Shortly after leaving college, Baker took a job at The Baltimore Sun as a night police reporter, working his way up to be sent to London as a correspondent for the paper in 1952, and then White House Correspondent shortly thereafter.

Columnist

After covering the White House, United States Congress, and the United States Department of State for The New York Times for eight years, Baker wrote the nationally syndicated Observer column for the newspaper from 1962 to 1998; initially oriented toward politics, the column began to encompass other subjects after he relocated to New York City in 1974. During his long career as an essayist, journalist, and biographer, he was a regular contributor to national periodicals such as The New York Times Magazine, Sports Illustrated, The Saturday Evening Post, and McCalls. He was elected a Fellow of the American Academy of Arts and Sciences in 1993.

Writer

Baker wrote or edited seventeen books. Baker's first Pulitzer Prize was awarded to him for distinguished commentary for his Observer columns (1979) and the second one was for his autobiography, Growing Up (1982); he is one of only six people to have been awarded a Pulitzer Prize for both Arts & Letters (for his autobiography) and Journalism (for his column).

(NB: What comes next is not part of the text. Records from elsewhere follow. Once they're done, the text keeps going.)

/-- PAGE_DEMOTION: a page goes away, or its mapping ends. It waits while an open checkpoint pins the page, and while a pair that has
accessed it runs (R243, R395, R398). -/
def execPageDemotion (va : Nat) (unmap : Bool) (s : State) : Host.Outcome State Fault Refusal :=
  match pageAt s.pages va with
  | none => .next s
  | some p =>
    let pinned := s.gangs.any fun e => e.2.ckpt.isSome && e.2.regions.any fun r =>
      decide (r.2.1 < p.base + p.size) && decide (p.base < r.2.1 + r.2.2)
    if pinned || s.heldByPair p then .next s
    else if unmap then .next ({ s with pages := s.pages.filter fun q => q != p }.wakePages)
    else .next { s with pages := modPage va (fun q => { q with resident := false }) s.pages }

/-! ### Tiles (R250, R288, R289) -/

/-- Splits that wait for the fill of a sub-block look again. -/
def wakeFill (h sb : Nat) (p : Split) : Split := if p.wait = .fill h sb then { p with wait := .none } else p

def State.wakeFills (s : State) (g h sb : Nat) : State :=
  { s with waves := s.waves.map fun e =>
      if e.1.gang = g then (e.1, { e.2 with slot0 := e.2.slot0.map (wakeFill h sb), slot1 := e.2.slot1.map (wakeFill h sb) }) else e }

/-- TILE_FILL: a sub-block of a bound tile is filled; what waits for it looks again, and takes the fault itself where the fill
cannot be made (R250, R288). -/
def execTileFill (g h sb : Nat) (s : State) : Host.Outcome State Fault Refusal :=
  match s.gang g with
  | none => .next s
  | some gg =>
    match gg.tile? h with
    | none => .next (s.wakeFills g h sb)
    | some t =>
      if sb ≥ t.subCount ∨ !t.needsFill sb ∨ !gg.state.live then .next (s.wakeFills g h sb)
      else
        match (s.hear .m).fillHandle (controlOf g) g h fun _ => [sb] with
        | .ok t => .next (t.wakeFills g h sb)
        | .error .away => .next s
        | .error (.fail _) => .next (s.wakeFills g h sb)
        | .error .poison => .next (s.uncorrectable g)

/-- TILE_EVICT: the control plane takes a sub-block back, drying it down first where it is dirty (R289). In a pair the drydown is
compared first, and the sub-block stays until it has been written (R393). -/
def execTileEvict (g h sb : Nat) (s : State) : Host.Outcome State Fault Refusal :=
  match s.gang g with
  | none => .next s
  | some gg =>
    match gg.tile? h with
    | none => .next s
    | some t =>
      let b := t.sub sb
      let at_ := t.bound.getD 0 + sb * t.area
      if t.bound.isNone ∨ !b.filled ∨ sb ≥ t.subCount ∨ !gg.state.live then .next s
      else if b.dirty then
        match s.dryWrites t (t.bound.getD 0) sb with
        | .error (.away _) => .next s
        | .error _ => .next (s.endByFault g .elementAccess)
        | .ok ws =>
          match gg.pair with
          | none => .next ((s.dryDown (controlOf g) t [sb] ws).modTile g h fun t => t.setSub sb { b with filled := false, dirty := false, zero := none, absent := none })
          | some p =>
            let s := s.setGang g { gg with pair := some { p with units := p.units ++ [s.dryUnit none 0 t sb ws] } }
            .next (s.modTile g h fun t => t.clean [sb])
      else if (gg.pair.map fun p => p.units.any fun u => u.key == [0, at_]).getD false then .next s
      else .next (s.modTile g h fun t => t.setSub sb { b with filled := false, zero := none, absent := none })

end Sys2Proof.Machine
end

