/-- Whether two places of one launch meet its code and the column rule of pairs together (R360, R361, R389). -/
def seatsOk (code : Nat) (a b : Seat) : Bool :=
  if a.trailing = b.trailing then
    match code with
    | 1 => a.index / 2 != b.index / 2 || (a.cluster / 2 == b.cluster / 2 && a.cluster != b.cluster)
    | 2 => a.cluster / 4 == b.cluster / 4
    | 3 => a.cluster / 16 == b.cluster / 16
    | _ => true
  else a.index != b.index || a.cluster / 4 != b.cluster / 4

/-- Where the gangs of a launch stand: those that hold slots, and for a gang that runs again those that are saved (R375, R376). -/
def State.seatsOf (s : State) (q : DWord) (saved : Bool) : List Seat :=
  ((s.gangsOf q).filter fun e => saved || e.2.holds).map fun e =>
    { index := e.2.index, trailing := e.2.trailing, cluster := e.2.place.cluster }

/-- Whether a set of new places meets the placement with those that stand. -/
def setOk (code : Nat) (new old : List Seat) : Bool :=
  new.all fun a => a.ok code && old.all (fun b => seatsOk code a b) && new.all fun b => a == b || seatsOk code a b

/-! ### Plans (R39, R362, R363) -/

/-- Nanoseconds that some cycles take at a clock in MHz. -/
def nsOf (cycles mhz : Nat) : Nat := ceilDiv (cycles * 1000) mhz

/-- Cycles that a gang has run since its start or last re-run (R369). -/
def State.progressOf (s : State) (g : Gang) : Nat :=
  if g.state.live then g.progress + (s.ticksOf g.place.cluster - g.since) / 1000 else g.progress

/-- A hold from a time on, until another where it is known to end. -/
structure Occ where
  hold : Hold
  start : Nat
  stop : Option Nat
  deriving DecidableEq, Repr, Inhabited

/-- Whether a hold is in place at a time. -/
def Occ.at (o : Occ) (t : Nat) : Bool := decide (o.start ≤ t) && match o.stop with
  | none => true
  | some u => decide (t < u)

/-- Whether two ranges of numbers are apart. -/
def apart (a n b m : Nat) : Bool := decide (a + n ≤ b) || decide (b + m ≤ a) || n == 0 || m == 0

/-- Whether barrier ranges of one cluster are apart. -/
def barsApart : List Hold → Bool
  | [] => true
  | h :: hs => (hs.all fun k => k.cluster != h.cluster || apart h.barbase h.barriers k.barbase k.barriers) && barsApart hs

/-- Whether some holds stand together on the clusters of one slice (R367). -/
def holdsOk (sl : Nat) (hs : List Hold) : Bool :=
  let hs := hs.filter fun h => h.cluster / 2 == sl
  (upFrom (8 * sl) 8).all (fun core =>
    let there : List (Nat × Nat) := hs.flatMap fun h => (h.cores.filter (· == core)).map fun _ => (h.waves, h.acc)
    decide (there.length ≤ 4) && (List.range 4).all (fun p => decide (there.foldl (fun k e => k + slotsOf e.1 p) 0 ≤ 16)) &&
      decide (there.foldl (fun k e => k + e.2) (0 : Nat) ≤ 16)) &&
  (sliceClusters sl).all (fun cl => decide ((hs.filter fun h => h.cluster == cl).foldl (fun k h => k + h.resCluster) 0 ≤ reserveMax)) &&
  decide (hs.foldl (fun k h => k + h.resSlice) 0 ≤ reserveMax) && barsApart hs

/-- Whether new holds fit beside others at every time at which one begins. -/
def feasible (new others : List Occ) : Bool :=
  let all := new ++ others
  new.all fun o => (all.filter fun p => o.at p.start || p.start == o.start).all fun p =>
    holdsOk (o.hold.cluster / 2) ((all.filter fun q => q.at p.start).map Occ.hold)

/-- A gang that a plan must provide for: its cycles left to run, when it may start, and what it holds if it runs now. -/
structure Want where
  index : Nat
  trailing : Bool
  run : Nat
  from_ : Nat
  held : Option Hold
  deriving DecidableEq, Repr, Inhabited

/-- The roles of the gangs of one index. -/
def rolesOf (r : BitVec 2048) : List Bool := if recPair r then [false, true] else [false]

/-- The gangs of a launch that have not ended. A gang that holds slots stays where it is; one that is saved has run its progress. -/
def State.wants (s : State) (seq : DWord) (l : Launch) : List Want :=
  (List.range (recGangs l.record)).flatMap fun i => (rolesOf l.record).filterMap fun t =>
    match (s.gangsOf seq).find? fun e => e.2.index == i && e.2.trailing == t with
    | some (_, g) =>
      let left := recCost l.record - s.progressOf g
      some (match g.state with
        | .saved => { index := i, trailing := t, run := left, from_ := s.mtime, held := none }
        | .flushing _ => { index := i, trailing := t, run := recCost l.record, from_ := s.mtime, held := none }
        | _ => { index := i, trailing := t, run := left, from_ := s.mtime, held := some g.hold })
    | none =>
      if i ≥ l.next ∨ l.again.contains i then some { index := i, trailing := t, run := recCost l.record, from_ := s.mtime, held := none }
      else none

/-- The wants of a launch that is not accepted yet. -/
def freshWants (r : BitVec 2048) (now : Nat) : List Want :=
  (List.range (recGangs r)).flatMap fun i => (rolesOf r).map fun t =>
    { index := i, trailing := t, run := recCost r, from_ := now, held := none }

/-- The entry of a plan for a want. -/
def entryFor (plan : List PlanEntry) (w : Want) : Option PlanEntry := plan.find? fun e => e.index == w.index && e.trailing == w.trailing

/-- The holds of a plan. -/
def State.planOccs (s : State) (n : Needs) (ws : List Want) (plan : List PlanEntry) : List Occ :=
  ws.filterMap fun w => (entryFor plan w).map fun e =>
    let start := max e.start w.from_
    match w.held with
    | some h => { hold := h, start := s.mtime, stop := some (s.mtime + nsOf w.run (s.clusterMhz h.cluster)) }
    | none => { hold := planHold e n, start, stop := some (start + nsOf w.run (s.clusterMhz e.cluster)) }

/-- Whether a gang that starts at a time ends 25 us before a bound counted from `a`: t + run / f ≤ a + bound - 25 us (R362). -/
def endsInTime (start run mhz a bound : Nat) : Bool := decide (start * mhz + run * 1000 + 25000 * mhz ≤ (a + bound) * mhz)

/-- Whether one gang of a plan has a cluster with its slots in service, starts in time and ends in time. -/
def State.entryOk (s : State) (r : BitVec 2048) (n : Needs) (a : Nat) (w : Want) (e : PlanEntry) : Bool :=
  match w.held with
  | some h => e.cluster == h.cluster && endsInTime s.mtime w.run (s.clusterMhz h.cluster) a (recBound r)
  | none =>
    decide (e.cluster < 32) && decide (e.cores.length = n.crews) && decide (e.cores.eraseDups.length = n.crews) &&
    (e.cores.all fun c => decide (c / 4 = e.cluster) && s.regs.service.getLsbD c) && decide (e.barbase + n.barriers ≤ 64) &&
    decide (w.from_ ≤ e.start) && endsInTime e.start w.run (s.clusterMhz e.cluster) a (recBound r)

/-- Gangs that a placement code binds at once (R360, R361). -/
def boundAtOnce (code : Nat) (a b : PlanEntry) : Bool :=
  match code with
  | 0 => a.index == b.index
  | 1 => a.index / 2 == b.index / 2
  | _ => true

/-- Whether a plan gives every gang of a launch a cluster and a start time that meet R362, its placement with them. `fresh` says that
no gang of the launch has been bound yet. -/
def State.planShape (s : State) (r : BitVec 2048) (n : Needs) (a : Nat) (fresh : Bool) (ws : List Want) (plan : List PlanEntry) : Bool :=
  decide (plan.length = ws.length) &&
  (ws.all fun w => match entryFor plan w with
    | some e => s.entryOk r n a w e
    | none => false) &&
  setOk (recPlacement r) (plan.map fun e => { index := e.index, trailing := e.trailing, cluster := e.cluster }) [] &&
  (!fresh || plan.all fun e => plan.all fun f => !boundAtOnce (recPlacement r) e f || e.start == f.start)

/-- Whether a launch has a plan that counts. -/
def Launch.planned (l : Launch) : Bool := recBounded l.record && l.done.isNone && l.failed.isNone

/-- What accepted bounded launches have reserved for gangs that do not hold slots, with their launch (R362). -/
def State.reserved (s : State) (but : List DWord) : List (Launch × Occ) :=
  s.launches.flatMap fun (q, l) =>
    if l.planned && !but.contains q then
      (s.planOccs (needsOf l.record l.table) ((s.wants q l).filter fun w => w.held.isNone) l.plan).map fun o => (l, o)
    else []

/-- When a gang that holds slots is to be out of them: as a plan intends, or at the end of a bounded one's run. -/
def State.outAt (s : State) (freeing : List Victim) (g : Nat) (gg : Gang) : Option Nat :=
  match freeing.find? fun v => v.gang == g with
  | some v => some v.free
  | none =>
    match s.launchOf gg with
    | some l => if l.planned then some (s.mtime + nsOf (recCost l.record - s.progressOf gg) (s.clusterMhz gg.place.cluster)) else none
    | none => none

/-- The pre-emptions that accepted launches intend. -/
def State.intended (s : State) : List Victim := s.launches.flatMap fun e => if e.2.planned then e.2.victims else []
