-- ==== Sys2Proof/Machine/Dispatch.lean ====
section
/-!
DEFINITION. The dispatch: one arm for each instruction, calling its meaning.
-/

namespace Sys2Proof.Machine
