/-- R208 to R210: what the raw-bits words of class 0 give in each lane, of 32 or 64 bits. -/
def Obligations.WaveBitOperations : Prop :=
  ∀ (s : State) (c : WCtx) (z w : Bool) (d a b : BitVec 7) (x : Bool) (i : BitVec 8) (vb : Vector Nat 32) (pop : Option Nat),
    let n := bitsOf w
    let va := s.vReg c.w w a.toNat (2 ^ n - 1)
    let vd := s.vReg c.w w d.toNat (2 ^ n - 1)
    let imm := immSrc w .raw i
    let shl (m k : Nat) : Nat := m * 2 ^ (k % n)
    let shr (m k : Nat) : Nat := m % 2 ^ n / 2 ^ (k % n)
    let sar (m k : Nat) : Nat := ofInt n (toSigned n m / 2 ^ (k % n))
    let rot (m k : Nat) : Nat := m % 2 ^ n * 2 ^ (k % n) + m % 2 ^ n / 2 ^ (n - k % n)
    let pos (k : Nat) : Nat := if w then fieldNat k 0 6 else fieldNat k 0 5
    let len (k : Nat) : Nat := if w then min 64 (fieldNat k 8 7) else min 32 (fieldNat k 8 6)
    (∀ p ∈ ([(.and z w d a b x, .field b x, fun m k => m &&& k), (.andImm z w d a i, imm, fun m k => m &&& k),
        (.or z w d a b x, .field b x, fun m k => m ||| k), (.orImm z w d a i, imm, fun m k => m ||| k),
        (.xor z w d a b x, .field b x, fun m k => m ^^^ k), (.xorImm z w d a i, imm, fun m k => m ^^^ k),
        (.shl z w d a b x, .field b x, shl), (.shlImm z w d a i, imm, shl),
        (.shr z w d a b x, .field b x, shr), (.shrImm z w d a i, imm, shr),
        (.sar z w d a b x, .field b x, sar), (.sarImm z w d a i, imm, sar),
        (.rot z w d a b x, .field b x, rot), (.rotImm z w d a i, imm, rot),
        (.bfe z w d a b x, .field b x, fun m k => m / 2 ^ pos k % 2 ^ len k)] : List (Instr × Src × (Nat → Nat → Nat))),
      WaveIssues s c p.1 → s.src c w (2 ^ n - 1) p.2.1 = .ok (vb, pop) →
        completes c z 1 (elementwise s c w d pop fun l => (p.2.2 va[l] vb[l] % 2 ^ n, Flags.none)) (exec p.1 s)) ∧
    (WaveIssues s c (.bfi z w d a b x) → s.src c w (2 ^ n - 1) (.field b x) = .ok (vb, pop) →
      completes c z 1 (elementwise s c w d pop fun l =>
        let p := pos vb[l]
        let top := p + len vb[l]
        ((vd[l] % 2 ^ p + va[l] % 2 ^ len vb[l] * 2 ^ p + vd[l] / 2 ^ top * 2 ^ top) % 2 ^ n, Flags.none))
        (exec (.bfi z w d a b x) s)) ∧
    (∀ p ∈ ([(.not z w d a, fun m => 2 ^ n - 1 - m % 2 ^ n),
        (.clz z w d a, fun m => if m % 2 ^ n = 0 then n else n - 1 - (m % 2 ^ n).log2),
        (.popc z w d a, fun m => popCount n m)] : List (Instr × (Nat → Nat))),
      WaveIssues s c p.1 →
        completes c z 1 (elementwise s c w d none fun l => (p.2 va[l] % 2 ^ n, Flags.none)) (exec p.1 s))

/-! ### Class 1: floating point -/

/-- R211 to R213: what the floating words give in each lane, rounded by the mode of the status register. R214 to R216: CVT converts the
element of each lane from its source format to its target format. R99: an absent operand gives absent, a NaN the canonical NaN, with NV
where it is signalling; the exact sum, difference, product or product and sum of numbers is rounded once. R100: rounding to a format takes
the number `n`, at the exponent of a unit in the last place, that is nearest (a tie to the even one), toward zero, or on the side of an
infinity, as the mode says; NX says that it differs from the exact one (R102), and beyond the largest finite value the result overflows. -/
def Obligations.WaveFloating : Prop :=
  (∀ (s : State) (c : WCtx) (z : Bool) (d a b : BitVec 7) (x : Bool) (i : BitVec 8) (r : BitVec 7) (vb : Vector Nat 32) (pop : Option Nat),
     let m := statusMode c.w.status
     let va := s.v32 c.w a.toNat 0xFFFF_FFFF
     let vd := s.v32 c.w d.toNat 0xFFFF_FFFF
     let imm := Src.imm (immF32 i)
     let lo (p q : Nat) : Nat × Flags := (fMinMax .lt p q, Flags.none)
     let hi (p q : Nat) : Nat × Flags := (fMinMax .gt p q, Flags.none)
     (∀ p ∈ ([(.fadd z d a b x, .field b x, fAdd m), (.faddImm z d a i, imm, fAdd m),
         (.fsub z d a b x, .field b x, fSub m), (.fsubImm z d a i, imm, fSub m),
         (.fmul z d a b x, .field b x, fMul m), (.fmulImm z d a i, imm, fMul m),
         (.fmin z d a b x, .field b x, lo), (.fminImm z d a i, imm, lo),
         (.fmax z d a b x, .field b x, hi), (.fmaxImm z d a i, imm, hi)] : List (Instr × Src × (Nat → Nat → Nat × Flags))),
       WaveIssues s c p.1 → s.src c false 0xFFFF_FFFF p.2.1 = .ok (vb, pop) →
         completes c z 1 (elementwise s c false d pop fun l => p.2.2 va[l] vb[l]) (exec p.1 s)) ∧
     (WaveIssues s c (.fma z d a b x) → s.src c false 0xFFFF_FFFF (.field b x) = .ok (vb, pop) →
       completes c z 1 (elementwise s c false d pop fun l => fFma m va[l] vb[l] vd[l]) (exec (.fma z d a b x) s)) ∧
     (WaveIssues s c (.fabs z d a) →
       completes c z 1 (elementwise s c false d none fun l => (fSign false va[l], Flags.none)) (exec (.fabs z d a) s)) ∧
     (WaveIssues s c (.fneg z d a) →
       completes c z 1 (elementwise s c false d none fun l => (fSign true va[l], Flags.none)) (exec (.fneg z d a) s)) ∧
     (WaveIssues s c (.frnd z d a r) →
       completes c z 1 (elementwise s c false d none fun l => fRnd (if r = 0 then m else Rnd.ofCode (r.toNat - 1)) va[l])
         (exec (.frnd z d a r) s))) ∧
  (∀ (s : State) (c : WCtx) (z : Bool) (d a : BitVec 7) (e : CvtExt) (f t : Fmt),
     WaveIssues s c (.cvt z d a e) → Fmt.ofCode e.source.toNat = some f → Fmt.ofCode e.target.toNat = some t →
       completes c z 2 (elementwise s c (t.width == 64) d none fun l =>
         convert f t (if e.rnd = 0 then statusMode c.w.status else Rnd.ofCode (e.rnd.toNat - 1))
           ((s.vReg c.w (f.width == 64) a.toNat f.absent)[l] % 2 ^ f.width)) (exec (.cvt z d a e) s)) ∧
  (∀ (mode : Rnd) (a b d : Nat),
     let x := FFmt.f32.decode a
     let y := FFmt.f32.decode b
     let value (neg : Bool) (m : Nat) (e low : Int) : Int := (if neg then -1 else 1) * (m * 2 ^ (e - low).toNat : Nat)
     let rounded (v low : Int) : Nat × Flags := FFmt.f32.roundNum mode (decide (v < 0)) v.natAbs low
     (∀ f ∈ [fAdd mode, fSub mode, fMul mode],
       (x = .absent ∨ y = .absent → f a b = (FFmt.f32.absent, Flags.none)) ∧
       (x ≠ .absent → y ≠ .absent → x.isNan = true ∨ y.isNan = true →
         f a b = (FFmt.f32.nanCode, if x = .nan true ∨ y = .nan true then Flags.nv else Flags.none))) ∧
     (∀ p m e q n k, x = .num p m e → y = .num q n k → m ≠ 0 → n ≠ 0 →
       let low := min e k
       let sum := value p m e low + value q n k low
       let difference := value p m e low - value q n k low
       (sum ≠ 0 → fAdd mode a b = rounded sum low) ∧ (difference ≠ 0 → fSub mode a b = rounded difference low) ∧
         fMul mode a b = FFmt.f32.roundNum mode (p != q) (m * n) (e + k) ∧
         (∀ r o j, FFmt.f32.decode d = .num r o j → o ≠ 0 →
           let fused := value (p != q) (m * n) (e + k) (min (e + k) j) + value r o j (min (e + k) j)
           fused ≠ 0 → fFma mode a b d = rounded fused (min (e + k) j)))) ∧
  (∀ (f : FFmt) (mode : Rnd) (neg : Bool) (m : Nat) (e : Int), 0 < m →
     let low : Int := 1 - (f.bias : Int) - f.frac
     let q := max (e + m.log2 - f.frac) low
     let unit := 2 ^ (q - e).toNat
     let outward : Prop := mode = .ru ∧ neg = false ∨ mode = .rd ∧ neg = true
     let r := f.roundNum mode neg m e
     ∃ n : Nat,
       (q ≤ e → n = m * 2 ^ (e - q).toNat) ∧
       (e < q →
         (mode = .rne → 2 * n * unit ≤ 2 * m + unit ∧ 2 * m ≤ 2 * n * unit + unit ∧
           (2 * n * unit = 2 * m + unit ∨ 2 * m = 2 * n * unit + unit → n % 2 = 0)) ∧
         (outward → m ≤ n * unit ∧ n * unit < m + unit) ∧ (mode ≠ .rne → ¬outward → n * unit ≤ m ∧ m < n * unit + unit)) ∧
       ((q - low).toNat * 2 ^ f.frac + n ≤ f.maxCode →
         (∃ k j, f.decode r.1 = .num (neg && (n != 0 || f != .e2m1)) k j ∧ low ≤ j ∧ k * 2 ^ (j - low).toNat = n * 2 ^ (q - low).toNat) ∧
         r.2 &&& Flags.of = Flags.none ∧ (r.2 &&& Flags.nx = Flags.none ↔ q ≤ e ∨ n * unit = m)) ∧
       (f.maxCode < (q - low).toNat * 2 ^ f.frac + n → r = (f.overflow mode neg, Flags.of ||| Flags.nx)))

He wrote a sequel to his autobiography in 1989, called The Good Times. His other works include An American in Washington (1961), No Cause for Panic (1964), Poor Russell's Almanac (1972), Looking Back: Heroes, Rascals, and Other Icons of the American Imagination (2002), and various anthologies of his columns. He edited the anthologies The Norton Book of Light Verse (1986) and Russell Baker's Book of American Humor (1993).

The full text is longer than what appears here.